1. The problem statement, all variables and given/known data
for every (x,y) in ℝ^2:

f(x^2+f(y))= y-x^2

2. Relevant equations

Find all functions.

3. The attempt at a solution
I was wondering if rewriting it as x^2+f(y)=f^-1(y-x^2)?

2. Dec 3, 2011

micromass

So, what is the question?? And what is f??

3. Dec 3, 2011

deluks917

I believe the idea is to find all functions satisfying that condition.

4. Dec 3, 2011

mtayab1994

Yes that's what it is. Find all functions satisfying that condition.

5. Dec 3, 2011

micromass

Note that

$$x^2+f(x^2+f(y))=y$$

So if we define

$$g_x(y):=x^2+f(y)$$

Then what can you say about $g_x\circ g_x$?

6. Dec 3, 2011

mtayab1994

I don't get what you're trying to tell me with gx∘gx.

I understand that its a category from gx to gx, so u can say: gx(g(x)). right?

7. Dec 3, 2011

Quinzio

I'm sorry for my intrusion, but after having spent some time on this I would like to add my comment.
From intuition and some trials I can say the $f(x) = -x$ works.
So that:
$f(y) = -y$
$f(y) + x^2= -y+x^2$
$f(f(y) + x^2)= y-x^2$

But is there an analytical or mechanical way to solve these problems ?

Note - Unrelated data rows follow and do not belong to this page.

/-- The step of a host read outside the register block. -/
theorem stepWith_memRead {s : State} {addr : Word} (h : ¬ inRegisterBlock s addr) :
    stepWith (.memRead addr) s = .next
      (if races s addr.toNat && inOutput s addr.toNat then { s.hostTick with memData := racingRead addr.toNat s }
      else { s with memData := s.mem.read addr.toNat }) := by
  rw [stepWith_eq (a := .memRead addr) (.inr nofun)]
  simp only [hostAct, hostMemRead, regOffset_none h]

theorem races_eq_true {s : State} {a : Nat} (hb : s.phase = .busy) (h : inSource s a = true ∨ inOutput s a = true) :
    races s a = true := by
  rcases h with h | h <;> simp [races, hb, h]

theorem races_eq_false {s : State} {a : Nat} (h : s.phase ≠ .busy ∨ inSource s a = false ∧ inOutput s a = false) :
    races s a = false := by
  rcases h with h | ⟨h1, h2⟩
  · simp [races, h]
  · simp [races, h1, h2]

/-- A write of a byte, and what a memory reads as after it. -/
theorem write_reads (m : Memory) (a : Nat) (v : Byte) :
    (m.write a v).read a = v ∧ ∀ b, b ≠ a → (m.write a v).read b = m.read b :=
  ⟨by simp, fun b hb => by simp [hb]⟩

/-- A block read returns a free value for a byte that is raced or that a rival may write (R347, R376). -/
theorem dmaRead_disputed {s : State} {a : Nat} (hb : s.busErrors = false) (h : a ∈ s.raced ∨ rivalWrites s a = true) :
    dmaRead a s = .ok (Config.freeByte s.draws) s.tick := by
  have hd : (decide (a ∈ s.raced) || rivalWrites s a) = true := by simpa using h
  rw [dmaRead, busAccess_quiet hb, Res.andThen_ok, if_neg (by decide), if_pos hd]

/-- A block write leaves a free value at a byte that a rival may access (R347). -/
theorem dmaWrite_disputed {s : State} {a : Nat} (hb : s.busErrors = false) (h : rivalTouches s a = true) (v : Byte) :
    dmaWrite a v s = .ok () { s with mem := s.mem.write a (Config.freeByte s.draws), draws := s.draws + 1 } := by
  rw [dmaWrite, busAccess_quiet hb, Res.andThen_ok, if_pos h]; rfl

theorem within_iff (a b n : Nat) : within a b n = true ↔ b ≤ a ∧ a < b + n := by simp [within]

theorem rivalWrites_of_clash {s : State} {r : Rival} (hr : r ∈ s.rivals) (hc : clashes s r = true) {a : Nat}
    (h : r.dstBase ≤ a ∧ a < r.dstBase + r.dstCap) : rivalWrites s a = true :=
  List.any_eq_true.2 ⟨r, hr, by simp only [hc, (within_iff _ _ _).2 h, Bool.and_self]⟩

theorem rivalTouches_of_clash {s : State} {r : Rival} (hr : r ∈ s.rivals) (hc : clashes s r = true) {a : Nat}
    (h : r.dstBase ≤ a ∧ a < r.dstBase + r.dstCap ∨ r.srcBase ≤ a ∧ a < r.srcBase + r.srcLen) :
    rivalTouches s a = true := by
  refine List.any_eq_true.2 ⟨r, hr, ?_⟩
  simp only [hc, Bool.true_and, Bool.or_eq_true, within_iff]
  exact h.symm

/-- The block's step leaves a free value at an output byte that the host has raced (R106 (3)). -/
theorem blockStep_raced {s t : State} {a : Nat} (hr : a ∈ s.raced) (ha : inOutput s a = true)
    (h : blockStep s = .next t) : ∃ d, t.mem.read a = Config.freeByte d := by
  obtain ⟨u, v, hu, hv, rfl⟩ := blockStep_next h
  obtain ⟨hraced, hout⟩ : v.raced = s.raced ∧ inOutput v a = true := by
    have hout := (inOutput_congr hu.operands a).trans ha
    rcases hv with rfl | ⟨f, rfl, -⟩ <;> exact ⟨hu.operands.raced, hout⟩
  rcases settleBytes_read v.raced v a hout with hfree | ⟨hn, -⟩
  · exact hfree
  · exact absurd (hraced ▸ hr) hn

I can't get this too. Maybe one should apply the derivative ???

8. Dec 3, 2011

Dick

I'd try just differentiating both sides with respect to x.

9. Dec 3, 2011

micromass

Yes, but what if f is not differentiable??

10. Dec 3, 2011

Quinzio

But it's not a function of 2 variables. There's only one "input".

11. Dec 3, 2011

mtayab1994

f(f(y)+x^x)=y−x^2 can also be written as fof(y)+f(x^2)=y-x^2

12. Dec 3, 2011

Quinzio

But the problem says "find all the solutions". So there are more than 1 ? What the others look like then ?

13. Dec 3, 2011

Dick

I'd say find all the differentiable ones first, then try thinking about if there could be more.

14. Dec 3, 2011

Dick

Treat y as a constant.

15. Dec 3, 2011

mtayab1994

I don't know that's what i'm trying to reach but i also got this one:

y=f^-1(f^-1(y-x^2)-x^2)

16. Dec 3, 2011

micromass

Yes, but you got to watch out. f is not necessarily invertible. So the function $f^{-1}$ might not exist!!

17. Dec 3, 2011

mtayab1994

Yes but is it correct?

18. Dec 3, 2011

mtayab1994

That's the question, its the second one if you understand some french micromass.

19. Dec 3, 2011

micromass

Not until you show f to be invertible. What happens if x=0 ?

20. Dec 3, 2011

mtayab1994

for x=0 you get fof(y)=y and f(y)=f^-1(y)